Man’s long battle for ID
‘Home Affairs used their people, the police and their jails to take my life’
SHOCKING details of the abuse of a teacher – who went from being employed and functioning to living on the streets after Home Affairs officials wrongly decided he was an illegal immigrant – have emerged in the Port Elizabeth High Court.
Reginald Vusumzi Sothomela, 69, won the last of several battles with Home Affairs, stretching over 20 years, finally getting an ID last month.
“They stole my life,” he said, describing how he had been sent from pillar to post, with Home Affairs officials insisting he was an illegal immigrant.
“Home Affairs used their people, the police and their jails to take my life,” Sothomela said.
After being stabbed in the eye while living on the streets, Sothomela is fast losing his sight.
An affidavit used to obtain a court order compelling the Department of Home Affairs to issue Sothomela with an ID details a series of administrative bungles – first starting in 1996 – that included arrests and deportations to Swaziland where Sothomela also held citizenship.
His mother, Gertrude Thokozile Abrahams, is a Swazi national.
According to records released by Home Affairs to Sothomela’s attorneys, his father, Njokweni Archibald Sotomela, who died in 2008, lived in Ferguson Road, Port Elizabeth, for all his life.
His parents, who never married, met when his mother worked as a nurse at Livingstone Hospital. He and his mother later moved to Swaziland where he matriculated in 1975 before studying teaching.
He held teaching posts in South Africa until retiring in 2006.
According to Home Affairs records, Sothomela was first arrested and deported to Swaziland in 1996 for “being in possession of a Swaziland passport bearing a surname other than Sothomela”.
“The surname on the Swazi passport was Abrahams, being my mother’s surname, the name under which my mother registered my birth in Swaziland,” he said.
In 2002, he was issued, once again, with a South African ID after he and his father submitted DNA evidence to prove their relationship.
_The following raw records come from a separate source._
theorem State.deliverChannel_strings (s : State) (total : Nat) (capture : Bool) (c : Channel) :
    (s.deliverChannel total capture c).strings = (s.updStr c.string fun r => r.deliver c total capture).strings := by
  unfold State.deliverChannel
  simp only
  split
  · exact State.raise_strings _ _
  · rfl

theorem State.mem_deliverChannel (s : State) (total : Nat) (capture : Bool) (c : Channel) (i : Item) :
    i ∈ (s.deliverChannel total capture c).attention ↔
      i ∈ s.attention ∨ (capture = true ∧ ¬c.CapturedWell total ∧ i = .str .sensor c.string) := by
  have hc : (capture && !captureOk (c.sum.tdiv (total : Int)) c.beyond) = true ↔ capture = true ∧ ¬c.CapturedWell total := by
    rw [Bool.and_eq_true, Bool.not_eq_true', ← Bool.not_eq_true, c.captureOk_iff]
  unfold State.deliverChannel
  simp only
  split
  · next h =>
    rw [State.raiseStr_eq, State.mem_raise]
    simp [hc.1 h]
  · next h =>
    have h' := mt hc.2 h
    constructor
    · exact .inl
    · rintro (hi | ⟨h1, h2, -⟩)
      · exact hi
      · exact absurd ⟨h1, h2⟩ h'

/-- The channels of a round delivered one after the other. -/
def State.deliverChannels (s : State) (total : Nat) (capture : Bool) (cs : List Channel) : State :=
  cs.foldl (fun acc c => acc.deliverChannel total capture c) s

section
variable (total : Nat) (capture : Bool) (cs : List Channel)

theorem State.deliverChannels_within (s : State) : Within [.strings, .attention] s (s.deliverChannels total capture cs) :=
  Within.foldl _ (fun t c => t.deliverChannel_within total capture c) cs s

theorem State.deliverChannels_length (s : State) : (s.deliverChannels total capture cs).strings.length = s.strings.length := by
  induction cs generalizing s with
  | nil => rfl
  | cons c cs ih =>
    refine (ih (s.deliverChannel total capture c)).trans ?_
    rw [State.deliverChannel_strings, State.updStr_length]

/-- A string that no channel names keeps its figures. -/
theorem State.deliverChannels_held (s : State) (h : ∀ c ∈ cs, c.string ≠ n) :
    (s.deliverChannels total capture cs).str n = s.str n := by
  induction cs generalizing s with
  | nil => rfl
  | cons c cs ih =>
    refine (ih (s.deliverChannel total capture c) fun x hx => h x (List.mem_cons_of_mem _ hx)).trans ?_
    rw [State.str_congr (s.deliverChannel_strings total capture c)]
    exact s.str_updStr_ne _ _ _ (h c List.mem_cons_self).symm

/-- R28: each channel's string takes the figures of its channel, no other channel naming it. -/
theorem State.deliverChannels_str (s : State) (hl : s.strings.length = 24) (hd : (cs.map (·.string)).Nodup) {c : Channel}
    (hc : c ∈ cs) (hn : stringNumber c.string = true) :
    (s.deliverChannels total capture cs).str c.string = (s.str c.string).deliver c total capture := by
  induction cs generalizing s with
  | nil => cases hc
  | cons x cs ih =>
    obtain ⟨hx, hd⟩ := List.nodup_cons.1 hd
    have hs : (s.deliverChannel total capture x).strings.length = 24 := by
      rw [State.deliverChannel_strings, State.updStr_length, hl]
    rcases List.mem_cons.1 hc with rfl | hc
    · refine (State.deliverChannels_held total capture cs _ fun y hy h => hx (List.mem_map.2 ⟨y, hy, h⟩)).trans ?_
      · rw [State.str_congr (s.deliverChannel_strings total capture c)]
        exact State.str_updStr_valid _ hl hn
    · refine (ih _ hs hd hc).trans (congrArg (fun r => StringRec.deliver r c total capture) ?_)
      rw [State.str_congr (s.deliverChannel_strings total capture x)]
      exact s.str_updStr_ne _ _ _ fun h => hx (List.mem_map.2 ⟨c, hc, h⟩)

theorem State.mem_deliverChannels (s : State) (i : Item) : i ∈ (s.deliverChannels total capture cs).attention ↔
    i ∈ s.attention ∨ (capture = true ∧ ∃ c ∈ cs, ¬c.CapturedWell total ∧ i = .str .sensor c.string) := by
  induction cs generalizing s with
  | nil => simp [State.deliverChannels]
  | cons c cs ih =>
    refine (ih (s.deliverChannel total capture c)).trans ?_
    rw [State.mem_deliverChannel, or_assoc, ← and_or_left]
    simp

end

/-! ## Temperatures (R31, R32) -/

/-- R32: a group source names temperature input `k`. -/
def GroupRec.names (g : GroupRec) (k : Nat) : Bool :=
  g.cfg.source == match k with | 0 => .t1 | 1 => .t2 | 2 => .t3 | _ => .t4

theorem inputOf_names (g : GroupRec) {k : Nat} (hk : k < 4) : (inputOf g.cfg.source == some k) = g.names k := by
  unfold GroupRec.names
  rcases k with _ | _ | _ | _ | k
  · cases g.cfg.source <;> rfl
  · cases g.cfg.source <;> rfl
  · cases g.cfg.source <;> rfl
  · cases g.cfg.source <;> rfl
  · omega

theorem missingSource_eq (temps : List (Option Int)) (groups : List GroupRec) :
    [0, 1, 2, 3].map (missingSource temps groups) =
      [0, 1, 2, 3].map fun k => (temps.getD k none).isNone && groups.any (·.names k) := by
  refine List.map_congr_left fun k hk => ?_
  have h4 : k < 4 := by simp at hk; omega
  unfold missingSource
  simp only [inputOf_names _ h4]

/-- R32: an input becomes a missing source. -/
theorem newlyMissing_iff {missing old : List Bool} (h : missing.length = 4) :
    ((missing.zip old).any fun x => x.1 && !x.2) = true ↔
      ∃ k : Fin 4, missing[k.val]? = some true ∧ old[k.val]? = some false := by
  rw [List.any_eq_true]
  constructor
  · rintro ⟨⟨a, b⟩, hm, hab⟩
    obtain ⟨k, hk⟩ := List.getElem?_of_mem hm
    rw [List.getElem?_zip_eq_some] at hk
    obtain ⟨rfl, rfl⟩ : a = true ∧ b = false := by simpa using hab
    have hlt : k < 4 := h ▸ (List.getElem?_eq_some_iff.1 hk.1).1
    exact ⟨⟨k, hlt⟩, hk⟩
  · rintro ⟨k, h1, h2⟩
    exact ⟨(true, false), List.mem_of_getElem? (List.getElem?_zip_eq_some.2 ⟨h1, h2⟩), rfl⟩

/-! ## What the blocks' work leaves of the figures -/

/-- The figures that a round delivers for a string. -/
structure StringRec.Shown (r q : StringRec) : Prop where
  current : q.current = r.current
  saturated : q.saturated = r.saturated
  sensorFault : q.sensorFault = r.sensorFault
  offset : q.offset = r.offset

theorem StringRec.Shown.refl (r : StringRec) : r.Shown r := ⟨rfl, rfl, rfl, rfl⟩

theorem StringRec.Shown.trans (r q u : StringRec) (h : r.Shown q) (k : q.Shown u) : r.Shown u :=
  ⟨k.current.trans h.current, k.saturated.trans h.saturated, k.sensorFault.trans h.sensorFault, k.offset.trans h.offset⟩

/-- Every figure published for a string: the comparison's with those delivered. -/
structure StringRec.Published (r q : StringRec) : Prop extends StringRec.Shown r q where
  n : q.n = r.n
  p : q.p = r.p

theorem StringRec.Published.refl (r : StringRec) : r.Published r := ⟨.refl r, rfl, rfl⟩

theorem StringRec.Published.trans (r q u : StringRec) (h : r.Published q) (k : q.Published u) : r.Published u :=
  ⟨.trans _ _ _ h.toShown k.toShown, k.n.trans h.n, k.p.trans h.p⟩

theorem StringRec.Gentle.published {r q : StringRec} (h : r.Gentle q) : r.Published q :=
  ⟨⟨h.current, h.saturated, h.sensorFault, h.offset⟩, h.n, h.p⟩

/-- What the scan unit keeps of a completion when a round starts. -/
structure ScanUnit.Delivered (x y : ScanUnit) : Prop where
  counter : y.counter = x.counter
  completed : y.completed = x.completed
  temps : y.temps = x.temps
  missing : y.missing = x.missing
  bus : y.bus = x.bus

theorem ScanUnit.Delivered.refl (x : ScanUnit) : x.Delivered x := ⟨rfl, rfl, rfl, rfl, rfl⟩

theorem ScanUnit.Delivered.of_eq {x y : ScanUnit} (h : y = x) : x.Delivered y := h ▸ .refl x

theorem ScanUnit.Delivered.trans {x y z : ScanUnit} (h : x.Delivered y) (k : y.Delivered z) : x.Delivered z :=
  ⟨k.counter.trans h.counter, k.completed.trans h.completed, k.temps.trans h.temps, k.missing.trans h.missing, k.bus.trans h.bus⟩

/-- The comparator's work: the delivered figures, the scan unit's and every item stay. -/
structure Compared (s t : State) : Prop where
  strings : Each StringRec.Shown s t
  scan : s.scan.Delivered t.scan
  items : Grows s t

theorem Compared.trans {s t u : State} (h : Compared s t) (k : Compared t u) : Compared s u :=
  ⟨h.strings.trans StringRec.Shown.trans k.strings, h.scan.trans k.scan, h.items.trans k.items⟩

/-- The other blocks' work: the published figures, the comparator's block, the scan unit's figures and every item stay. -/
structure Worked (s t : State) : Prop where
  strings : Each StringRec.Published s t
  peer : t.peer = s.peer
  scan : s.scan.Delivered t.scan
  items : Grows s t

theorem Worked.refl (s : State) : Worked s s := ⟨Each.of_strings StringRec.Published.refl rfl, rfl, .refl _, .refl s⟩

theorem Worked.trans {s t u : State} (h : Worked s t) (k : Worked t u) : Worked s u :=
  ⟨h.strings.trans StringRec.Published.trans k.strings, k.peer.trans h.peer, h.scan.trans k.scan, h.items.trans k.items⟩

theorem Worked.compared {s t : State} (h : Worked s t) : Compared s t :=
  ⟨h.strings.mono fun _ _ h => h.toShown, h.scan, h.items⟩

theorem Worked.of_calm {s t : State} (hc : Calm s t) (hw : Within (.free :: breakPath) s t) (hg : Grows s t) : Worked s t :=
  ⟨hc.strings.mono fun _ _ h => h.published, hw .peer (by decide), .of_eq (hw .scan (by decide)), hg⟩

theorem Worked.foldl {α : Type} {f : State → α → State} (hf : ∀ t x, Worked t (f t x)) (l : List α) (s : State) :
    Worked s (l.foldl f s) := by
  induction l generalizing s with
  | nil => exact .refl s
  | cons x xs ih => exact (hf s x).trans (ih (f s x))

/-! ### The comparator -/

theorem State.compare_compared (s : State) (fresh : List Nat) : Compared s (s.compare fresh) := by
  refine ⟨.of_getNum .refl (by simp [State.compare]) fun n r hr => ?_, .refl _, .of_eq rfl⟩
  obtain ⟨p, hp, -⟩ := s.compare_getNum fresh n r hr
  refine ⟨_, hp, ?_⟩
  have hn : r.Shown r.normalize := by
    unfold StringRec.normalize
    split
    · exact ⟨rfl, rfl, rfl, rfl⟩
    · exact .refl r
  split
  · exact ⟨hn.current, hn.saturated, hn.sensorFault, hn.offset⟩
  · exact hn

theorem State.abortKeeping_compared (s : State) : Worked s s.abortKeeping :=
  have h := s.abortKeeping_within
  ⟨Each.of_strings StringRec.Published.refl (h .strings (by decide)), h .peer (by decide), .of_eq (h .scan (by decide)),
    .of_eq (h .attention (by decide))⟩

theorem Worked.raise (s : State) (i : Item) : Worked s (s.raise i) :=
  ⟨Each.of_strings StringRec.Published.refl (s.raise_strings i), s.raise_peer i, .of_eq (s.raise_scan i), .raise s i⟩

theorem State.decideDay_compared (s : State) : Compared s s.decideDay := by
  have published (x : Comparator) : Compared s (s.setPeer x) :=
    ⟨Each.of_strings StringRec.Shown.refl rfl, .refl _, .of_eq rfl⟩
  have day : Compared s s.startDay := by
    refine (Compared.trans ?_ (Worked.raise (State.updAll _ _) _).compared)
    refine ⟨.updAll .refl _ fun r => ?_, .refl _, .of_eq rfl⟩
    split
    · exact ⟨rfl, rfl, rfl, rfl⟩
    · exact .refl r
  have night : Compared s s.enterNight := by
    refine (Compared.trans (Compared.trans ?_ (Worked.raise (State.setScan _ _) _).compared)
      (State.abortKeeping_compared _).compared)
    exact ⟨Each.of_strings StringRec.Shown.refl rfl, ⟨rfl, rfl, rfl, rfl, rfl⟩, .of_eq rfl⟩
  unfold State.decideDay
  split
  · split
    · exact (Worked.refl s).compared
    · exact day
  · split
    · split
      · exact night
      · exact published _
    · exact published _

/-! ### The other blocks -/

theorem State.startRound_worked (s : State) : Worked s s.startRound := by
  unfold State.startRound
  split
  · exact .refl s
  · exact ⟨Each.of_strings StringRec.Published.refl rfl, rfl, ⟨rfl, rfl, rfl, rfl, rfl⟩, .of_eq rfl⟩

theorem State.enterFallback_worked (s : State) : Worked s s.enterFallback := by
  have h : Worked s (s.setScan { s.scan with source := .fallback }) :=
    ⟨Each.of_strings StringRec.Published.refl rfl, rfl, ⟨rfl, rfl, rfl, rfl, rfl⟩, .of_eq rfl⟩
  exact (h.trans (Worked.raise _ _)).trans (State.startRound_worked _)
In 2007, he asked for his ID to be reissued after it was stolen, but when he went to Home Affairs to ask about it, he was arrested.
“I was not even allowed to take my belongings from the place that I was renting in Central. I was driven to Lindela [Home Affairs’ holding facility for illegal immigrants] and taken to the Swazi border. But I returned to Port Elizabeth,” Sothomela said.
His identity document then got lost when he was treated at Sterkfontein Psychiatric Hospital while in Johannesburg.
“I went back to Home Affairs. They sent me to Pretoria, Pretoria sent me back to Port Elizabeth,” he said.
After several attempts to obtain information on the application came to nothing, he was informed that his ID had been “blocked”.
On June 27 last year, Sothomela was accompanied to Home Affairs’ Port Elizabeth offices by Legal Aid attorney Mike Burmeister.
“The office manager told us all the relevant documentation had been forwarded to Pretoria who were now dealing with the matter,” he said.
But he would wait another six months to hear anything.
“Without an ID, I can’t find work or housing or apply for a grant. My aged mother is in Swaziland and I cannot visit her,” Sothomela said.
No response was received from Home Affairs, but in papers before court they said the delay was caused by an outstanding document.
“The unfair treatment that Mr Sothomela received from Home Affairs prompted PE Justice Centre staff to act on his behalf,” Legal Aid spokeswoman Abongile Tyopo said.
She said following an application brought by Legal Aid, Sothomela has been issued with an ID and a passport to visit his mother in Swaziland.
Burmeister has also written to Sassa to reinstate Sothomela’s old age grant with back pay.